The Infomap software distribution, once unpacked from its distributed form (as, e.g., a tar file), consists of a single top-level directory containing some files and some subdirectories. The preprocessing-side code is found in the preprocessing/ and svd/ directories; the search-side code is in the search/ directory.
Since a model is the means of communication between preprocessing-side and search-side code, the names of the files making up the model, the format of those files, and the semantics of each file, must be agreed upon by the preprocessing-side and search-side programs. If changes are made to the names or contents of the files making up a model, both the preprocessing-side and search-side code will need to be recompiled, possibly after being modified to account for the changes. Furthermore, models built before these changes may no longer be compatible with search-side code compiled after the changes.
On the other hand, so long as the format of a model is not changed, compatibility between the search-side code and preprocessing-side code should be maintained. This means, for one thing, that multiple models can be built from different corpora (or from the same corpus, using different parameters) only by changing the appropriate variables in the top-level Makefile; these models can be learned and used for search without the need to do any recompilation.
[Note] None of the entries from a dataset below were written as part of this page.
/-- A sparse byte list of a matrix queue entry, a buffer, a command: the item encodings of R387 that the manual leaves to the
device. -/
def MatEntry.bytes (e : MatEntry) : List Byte :=
  let src := match e.source with
    | .hart h => h + 1
    | .command c q => 2 ^ 32 * (c + 1) + q.toNat
  padTo 128 (leBytes 4 ((if e.load then 1 else 0) + (if e.masked then 2 else 0) + (if e.acc then 4 else 0)
      + (if e.started then 8 else 0) + 16 * e.latch + 32 * e.slot + 1024 * e.bType.toNat + 8192 * e.aType.toNat + 65536 * e.rm.toNat)
    ++ leBytes 4 e.m ++ bytesOfBits e.addr 8 ++ leBytes 8 e.cAddr ++ bytesOfBits e.outMask 16 ++ leBytes 8 src
    ++ leBytes 4 e.rowsDone ++ leBytes 4 e.drained ++ leBytes 4 e.window.1.1 ++ leBytes 4 e.window.1.2 ++ leBytes 4 e.window.2.1
    ++ leBytes 4 e.window.2.2 ++ leBytes 8 e.migwait) ++ e.params.toList.flatMap fun v => bytesOfBits v 8

/-- A drain slot. -/
def DrainSlot.bytes (d : DrainSlot) : List Byte :=
  leBytes 4 d.words.length ++ leBytes 4 d.q ++ d.words.flatMap (fun w => bytesOfBits w 2) ++ d.params.toList.flatMap fun v => bytesOfBits v 8

/-- An entry of the drain side log. -/
def DrainEntry.areaBytes (e : DrainEntry) : List Byte :=
  bytesOfBits e.addr 8 ++ leBytes 4 (if e.fold then 1 else 0) ++ leBytes 4 e.row
    ++ leBytes 64 (bitsOf (fun i => ((e.bytes[i]?).join).isSome) 512) ++ padTo 512 (e.bytes.map fun b => b.getD 0)

/-- A circular buffer. -/
def CircBuf.bytes (b : CircBuf) : List Byte :=
  bytesOfBits b.base 8 ++ leBytes 4 b.slotSize ++ leBytes 4 b.slots
    ++ [b.free, b.filled, b.pidx, b.cidx, b.hp, b.hc].flatMap fun n => leBytes 4 n

/-- A command of a chain with its position. -/
def Cmd.bytes (k : Cmd) : List Byte :=
  let stage := match k.stage with
    | .batch => 0
    | .queued => 1
    | .running => 2
    | .parked _ _ => 3
    | .parking _ => 4
    | .resumed => 5
    | .frozen => 6
    | .handed => 7
    | .done => 8
    | .iced => 9
  bytesOfBits k.seq 4 ++ leBytes 1 stage ++ leBytes 1 k.op ++ leBytes 1 k.rm.toNat ++ leBytes 1 k.status ++ bytesOfBits k.at_ 8
    ++ leBytes 8 k.pos ++ leBytes 8 k.errors ++ bytesOfBits k.record 64

/-- A chain: APPSEQ, DONESEQ, PEND and its commands. -/
def Chain.bytes (c : Chain) : List Byte :=
  bytesOfBits c.appSeq 4 ++ bytesOfBits c.doneSeq 4 ++ leBytes 4 c.pend ++ leBytes 4 c.cmds.length ++ c.cmds.flatMap Cmd.bytes

/-- A Ferry FIFO in a twin item (19 R397). -/
def Ferry.bytes (f : Ferry) : List Byte :=
  let filled := f.entries.filterMap Prod.snd
  leBytes 4 filled.length ++ leBytes 4 (16 - f.entries.length) ++ filled.flatMap fun r => bytesOfBits r 64

/-- The number of a gate state. -/
def Gate.code : Gate → Nat
  | .on => 0
  | .gating => 1
  | .gated => 2
  | .ungating => 3

/-- The gate state with a number. -/
def Gate.ofCode (n : Nat) : Gate :=
  match n % 4 with
  | 0 => .on
  | 1 => .gating
  | 2 => .gated
  | _ => .ungating

/-- The twin item: slot values, the FIFOs, and last the gate state with its last request. DESIGN CHOICE (log 42). -/
def Twin.bytes (v : Twin) : List Byte :=
  v.narrows.toList.flatMap (fun x => bytesOfBits x 8) ++ v.up.bytes ++ v.down.bytes ++ leBytes 8 (v.gate.code + if v.gateWant then 4 else 0)

/-- A Ferry FIFO from a twin item, and the bytes after it. -/
def ferryFrom (l : List Byte) : Ferry × List Byte :=
  let n := leField l 0 4
  ({ entries := (List.range n).map fun i => (i, some (bitsOfBytes 512 ((l.drop (8 + 64 * i)).take 64))), next := n }, l.drop (8 + 64 * n))

/-- What a twin item gives. -/
def twinFrom (l : List Byte) : Twin :=
  let up := ferryFrom (l.drop 256)
  let down := ferryFrom up.2
  let g := leField down.2 0 8
  { narrows := Vector.ofFn fun i => leDword l (8 * i.val), up := up.1, down := down.1, gate := Gate.ofCode g, gateWant := g.testBit 2 }

/-- The bytes of a typed-space range of a context on a core: those that were kept, where the core is gated. -/
def State.spaceBytes (s : State) (ctx : Nat) (core : CoreId) (r : Nat × Nat) : List Byte :=
  if s.coreGated core then
    (List.range r.2).map fun i => (((s.ctxState ctx).typed.find? fun e => decide (e.1 = r.1 + i)).map Prod.snd).getD 0
  else s.bytes r.1 r.2

/-- The table buffer slots of a context in a cluster: the cluster, a valid mask, and the four slots. -/
def tableItem (k : ClusterKey) (l : List (ClusterKey × Nat × TableSlot)) : List Byte :=
  let slot := fun (i : Nat) => ((l.find? fun t => decide (t.1 = k ∧ t.2.1 = i)).map fun t => t.2.2.data).getD []
  if l.all fun t => decide (t.1 ≠ k) then []
  else
    leBytes 4 (k % 8) ++ leBytes 4 (bitsOf (fun i => !(slot i).isEmpty) 4) ++ (List.range 4).flatMap fun i => padTo 512 (slot i)

/-- The chain item of a core record. -/
def State.chainItem (s : State) (ctx : Nat) (core : CoreId) : List Byte :=
  (List.finRange 17).flatMap fun i =>
    if decide (i = 16) || decide ((s.chain core i).ctx ≠ some ctx) then [] else leBytes 4 i.val ++ (s.chain core i).bytes

/-- The core record of a context (R387) with its chain item: the header with the lengths of its items and the licence state, then the
items. DESIGN CHOICE (log 42). -/
def State.coreRecord (s : State) (ctx : Nat) (core : CoreId) (chains : List Byte) : List Byte :=
  let c := s.ctxState ctx
  let p := (c.cores.get? core).getD {}
  let ranges := s.reservations core ctx
  let space := fun (w : Bool) => (ranges.filter fun r => decide (r.1 < 2 ^ 45) == w && decide (0 < r.2)).flatMap fun r =>
    leBytes 8 (r.1 % if w then 2 ^ 22 else 2 ^ 20) ++ leBytes 8 r.2 ++ s.spaceBytes ctx core r
  let latch := fun (l : Option BLatch) => match l with
    | some l => padTo 36864 l.image ++ leBytes 8 (l.bType.toNat + 8 * l.aType.toNat + 64)
    | none => []
  let slots := p.slots.toList.zipIdx.flatMap fun x => match x.1 with
    | some d => leBytes 4 x.2 ++ d.bytes
    | none => []
  let r := p.restart
  let restart := leBytes 8 ((if r.valid then 1 else 0) + 2 * r.slot + 64 * r.row + 2 ^ 14 * r.cause + 2 ^ 15 * r.qpos)
  let tables := (clustersOf core).flatMap fun k => tableItem k c.tables
  let cbs := p.cbs.toList.zipIdx.flatMap fun x => match x.1 with
    | some b => leBytes 4 x.2 ++ b.bytes
    | none => []
  let twin := if upperCore core then [] else match c.twins.get? (twinOfCore core) with
    | some v => v.bytes
    | none => []
  let licence := if !c.licences.contains core then 0 else if c.licencesHeld.contains core then 2 else 1
  let items := [space true, space false, latch p.b0 ++ latch p.b1, (p.queue ++ p.frozenMmas).flatMap MatEntry.bytes,
    restart ++ slots ++ p.drainLog.flatMap DrainEntry.areaBytes, tables, cbs, chains, twin]
  padTo 64 (items.flatMap (fun l => leBytes 4 l.length) ++ leBytes 4 licence) ++ items.flatten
Also, the algorithm used for learning could be altered by making changes to the preprocessing-side code; so long as the new algorithm still produced a model in the same format, the search-side code would not need to be changed or recompiled. Likewise, new options or techniques could be added to the search-side code and the modified code could still be used to search existing models.
All Infomap code refers to the files making up a model using compiled-in constants that are #define'd in the file filenames.h in the top-level directory. This file is automatically generated by make from the file Makefile.filenames, also in the top-level directory.
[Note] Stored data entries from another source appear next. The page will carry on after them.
/-- Whether a context has state on the device that a save area would hold. -/
def State.hasState (s : State) (ctx : Nat) : Bool :=
  let c := s.ctxState ctx
  s.harts.any (fun e => decide (e.2.ctx = ctx)) || !(s.awayHarts ctx).isEmpty || !(s.launchesOf ctx).isEmpty || !c.cores.isEmpty
    || !c.tables.isEmpty || !c.twins.isEmpty
    || s.cores.any (fun (e : Nat × CoreState) => (e.2.part ctx).1.holds || e.2.chains.any fun c => decide (c.ctx = some ctx) && decide (0 < c.pend))

/-- The spill of a context in an emergency save, where its partition does not stop it first: it begins, or begins again with
reason 3 (R392, R393). DEDUCED (log 44). -/
def State.emergencySpill (s : State) (ctx : Nat) : State :=
  let p := s.ctxPart ctx
  if s.turnCtx p = some ctx ∧ ¬ (s.partition p).held then s
  else s.modCtx ctx fun c => { c with spill := some { began := s.devTime, energy := c.energy, reason := 3 } }

/-- The emergency save begins (R392, R393): the summary with every affected context lost, then every context stops. A context
whose area is complete keeps it. DEDUCED (log 44). -/
def State.beginEmergency (s : State) : State :=
  if s.emergencySave then s
  else
    let lost := s.listedContexts.filter fun c => s.hasState c && !(s.ctxState c).saved
    let s : State := { s with emergencySave := true }
    let s := lost.foldl (fun (s : State) c => s.modCtx c fun v => { v with lost := true }) s
    let s : State := if s.page.emergency = 0 then s else s.hostPut s.page.emergency (s.summary 1)
    lost.foldl State.emergencySpill <| (List.range 16).foldl (fun s p =>
      match s.turnCtx p, (s.partition p).switch with
      | some c, none => if (s.partition p).held then s else s.stopContext p c none 3
      | some _, some .restoring | some _, some .leaving =>
        if (s.partition p).held then s else s.modPartition p fun v => { v with switch := some .leaving, incoming := none, reason := 3 }
      | _, some .stopping => s.modPartition p fun v => { v with incoming := none, reason := 3 }
      | none, _ => s) s

/-! ## Spill and restore (R381, R382, R389) -/

/-- The next piece of the save area of a context is written. -/
def State.spillPiece (s : State) (ctx : Nat) : Option State :=
  match (s.ctxState ctx).spill with
  | none => none
  | some sp =>
    s.spillStep ctx fun s =>
      match sp.core with
      | some c => s.gateSpilled ctx c
      | none => if sp.reason = 3 then (s.areaDone ctx).rewriteEntry ctx else s.areaDone ctx

/-- CONTEXT_SPILL. -/
def execContextSpill (ctx : Nat) (s : State) : Result := .next ((s.spillPiece ctx).getD s)

/-- The restore of the context that comes onto its partition goes on, charged to it (R391); once nothing is left to do, the switch is
over, and a decision that has been taken meanwhile stops the context. -/
def State.restoreStep (s : State) (ctx : Nat) : Option State :=
  let p := s.ctxPart ctx
  let v := s.partition p
  if !v.restores ∨ s.comingCtx p ≠ some ctx then none
  else
    let mine := fun (c : CoreId) => decide ((s.pair (pairOfCore c)).part = some p) && !s.coreGated c
    match s.restorePiece ctx mine with
    | some s => some (s.charge ctx)
    | none =>
      if s.restored ctx mine && s.harts.all (fun e => decide (some e.2.ctx ≠ v.outgoing) || !e.2.stopped || decide (e.2.ctx = ctx)) then
        let s := (s.modPartition p fun v => { v with switch := none, outgoing := none }).modCtx ctx fun c => { c with saved := false }
        some (if v.switch = some .leaving then s.stopContext p ctx v.incoming v.reason else s)
      else none

/-- CONTEXT_RESTORE. -/
def execContextRestore (ctx : Nat) (s : State) : Result := .next ((s.restoreStep ctx).getD s)

end Sys2Proof.Machine
end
The learning of a model is accomplished by a collection of programs that run in series; each program produces output files that may be used as input files by later programs. The two tables below describe, respectively, the preprocessing-side programs, listing the input and output files for each and giving a brief description, and the files making up a model, listing the program that produces each and the programs that use it. These tables are intended as a guide to or framework for understanding the Infomap code.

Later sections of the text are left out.